Part 2: Non-linear model

Since the linear model does not work will, we can try to add new polynomial features from the wind strength data. Besides, we will turn our preprocessing steps into a Pipeline object to make multiple transformations easier

Note: After multiple testings, the degree 2 model is the best, so the following steps will use a degree value of 2

poly = PolynomialFeatures(degree=2)
# Training
X_train_scaled_poly = poly.fit_transform(scaler.fit_transform(X_train))

# Test
X_test_scaled_poly = poly.fit_transform(scaler.fit_transform(X_test))
model.fit(X_train_scaled_poly, y_train)
LinearRegression()
In a Jupyter environment, please rerun this cell to show the HTML representation or trust the notebook.
On GitHub, the HTML representation is unable to render, please try loading this page with nbviewer.org.
model.score(X_test_scaled_poly, y_test)
0.35844964445219063

Apply the pipeline to predict the wave height in the test set

pipe = make_pipeline(StandardScaler(), PolynomialFeatures(degree=2))

pipe
Pipeline(steps=[('standardscaler', StandardScaler()),
                ('polynomialfeatures', PolynomialFeatures())])
In a Jupyter environment, please rerun this cell to show the HTML representation or trust the notebook.
On GitHub, the HTML representation is unable to render, please try loading this page with nbviewer.org.
y_pred = model.predict(pipe.fit_transform(X_pred))
with plt.style.context("fivethirtyeight"):

    fig, ax = plt.subplots(figsize=(10, 6))
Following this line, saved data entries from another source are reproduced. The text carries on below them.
-- ==== Sys2Proof/Laws/Integer.lean ====
section
/-! SUPPORT. The shared operations of the integer instructions in the terms of claims (spec 06 R97-R102). -/

namespace Sys2Proof.Laws.Integer

open Sys2Proof Sys2Proof.Machine

theorem scalarRR_eq (F : Fun3) (zx d a b w) (t : State) : scalarRR F zx d a b w t =
  .ok (t.setSreg d.toNat (sized zx w F (t.src a.toNat) (t.src b.toNat) (t.sreg d.toNat))) := by
  unfold scalarRR sized lo32; split
  · split <;> rfl
  · rfl

theorem absS_eq {n} (x : BitVec n) : absS x = if x.toInt < 0 then -x else x := by
  unfold absS; rw [BitVec.msb_eq_toInt]; simp

theorem scalar_fn {F G : Fun3} {i : Instr} {s d a b w zx} (he : exec i s = issue i s (scalarRR F zx d a b w)) (h : F = G) : ScalarFn i s d a b w zx G :=
  Laws.Issue.does he fun t => by rw [scalarRR_eq, h]

theorem vector_fn {F G : Fun3} {i : Instr} {s d a b bs} (he : exec i s = issue i s (vectorRR F d a b bs)) (h : F = G) : VectorFn i s d a b bs G :=
  Laws.Issue.does he fun t => by rw [vectorRR, h]

theorem shiftRight_eq {n} (x : BitVec n) (k : Nat) : x.toNat >>> k = x.toNat / 2 ^ k := by rw [Nat.shiftRight_eq_div_pow]

theorem bfeS_eq {n} (x y : BitVec n) : bfeS x y = BitVec.ofInt n (sextInt (min (y.toNat / 256 % 256) (n - y.toNat % 256)) (x.toNat / 2 ^ (y.toNat % 256))) := by
  unfold bfeS bfField; simp only [shiftRight_eq]
  split
  · rename_i h; rw [h]; simp [sextInt, Nat.mod_one]
  · rfl

theorem bfi_eq {n} (x y z : BitVec n) : bfi x y z = fieldInsert x y z := by
  unfold bfi fieldInsert bfField
  simp only []
  generalize hp : y.toNat % 256 = p
  generalize hl : min (y.toNat / 256 % 256) (n - p) = l
  apply BitVec.eq_of_getLsbD_eq
  intro i hi
  simp only [BitVec.getLsbD_or, BitVec.getLsbD_and, BitVec.getLsbD_not, BitVec.getLsbD_ofNat, hi, decide_true, Bool.true_and, Nat.testBit_shiftLeft, Nat.testBit_mod_two_pow]
  have e : z.toNat / 2 ^ (p + l) * 2 ^ (p + l) + x.toNat % 2 ^ l * 2 ^ p + z.toNat % 2 ^ p =
     2 ^ p * (2 ^ l * (z.toNat / 2 ^ (p + l)) + x.toNat % 2 ^ l) + z.toNat % 2 ^ p := by
    rw [Nat.pow_add]; ring
  rw [e, Nat.testBit_two_pow_mul_add _ (Nat.mod_lt _ (Nat.two_pow_pos _)), Nat.testBit_two_pow_mul_add _ (Nat.mod_lt _ (Nat.two_pow_pos _))]
  simp only [Nat.testBit_mod_two_pow, Nat.testBit_div_two_pow, Nat.testBit_two_pow_sub_one]
  simp only [BitVec.getLsbD, ge_iff_le]
  by_cases h1 : i < p
  · simp [h1, Nat.not_le.mpr h1]
  · have h1' := Nat.not_lt.mp h1
    by_cases h2 : i - p < l
    · simp [h1, h1', h2]
    · have : p + l + (i - p - l) = i := by omega
      have h3 : i - p - l + (p + l) = i := by omega
      simp [h1, h1', h2, h3]

theorem addsU_eq {n} (x y : BitVec n) : addsU x y = clamp n ((x.toNat : Int) + y.toNat) 0 (2 ^ n - 1) := by
  unfold addsU clamp
  have : ((2:Int)^n) = ((2^n : Nat) : Int) := by push_cast; rfl
  rw [this]
  have h0 := Nat.two_pow_pos n
  simp only []
  split
  · rename_i h
    rw [if_pos (by omega)]
    congr 1
    rw [← BitVec.ofInt_natCast]; congr 1; omega
  · rename_i h
    rw [if_neg (by omega), if_neg (by omega)]
    congr 1

theorem bit_zero (x : DWord) : (x.getLsbD 0).toNat = x.toNat % 2 := by
  have h : x.getLsbD 0 = decide (x.toNat % 2 = 1) := by
    simp [BitVec.getLsbD, Nat.testBit_zero]
  rw [h]
  rcases Nat.mod_two_eq_zero_or_one x.toNat with h | h <;> simp [h]

theorem addCarry_eq {n} (x y : BitVec n) (c : Bool) : addCarry x y c = (BitVec.ofInt n ((x.toNat : Int) + y.toNat + c.toNat), decide (2 ^ n ≤ (x.toNat : Int) + y.toNat + c.toNat)) := by
  unfold addCarry
  simp only []
  congr 1
  exact decide_eq_decide.mpr (by constructor <;> intro h <;> exact_mod_cast h)

end Sys2Proof.Laws.Integer
end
    # Plot the predicted values
    y_pred = model.predict(pipe.fit_transform(X_pred))
    ax.plot(X_pred, y_pred, label="Predicted values", color="#E07069")

    # Training data
    ax.scatter(
        model_set['wind_strength'],
        model_set['waveHs'],
        label="Training data",
        s=100,
        zorder=10,
        color="#6989E0",
    )

    ax.legend()
    ax.set_xlabel("Wind Strength (m/s)")
    ax.set_ylabel("Wave Height (m)")
    plt.show()

Observation:
Although the non-linear model is slightly better than the linear one, it is still very bad. It is not in a good condition to predict the wave height by using wind strength

Conclusion: The wave height is a result of multiple factors. It is true that usually when wind strength increase, wave height will increase, this relationship doesn’t have a strong regression relationship. More factors are needed to predict the wave height. Besides, the inputting data is not detailed enough to capture the real condition along the shoreline. Finer data may also possibly improve the model.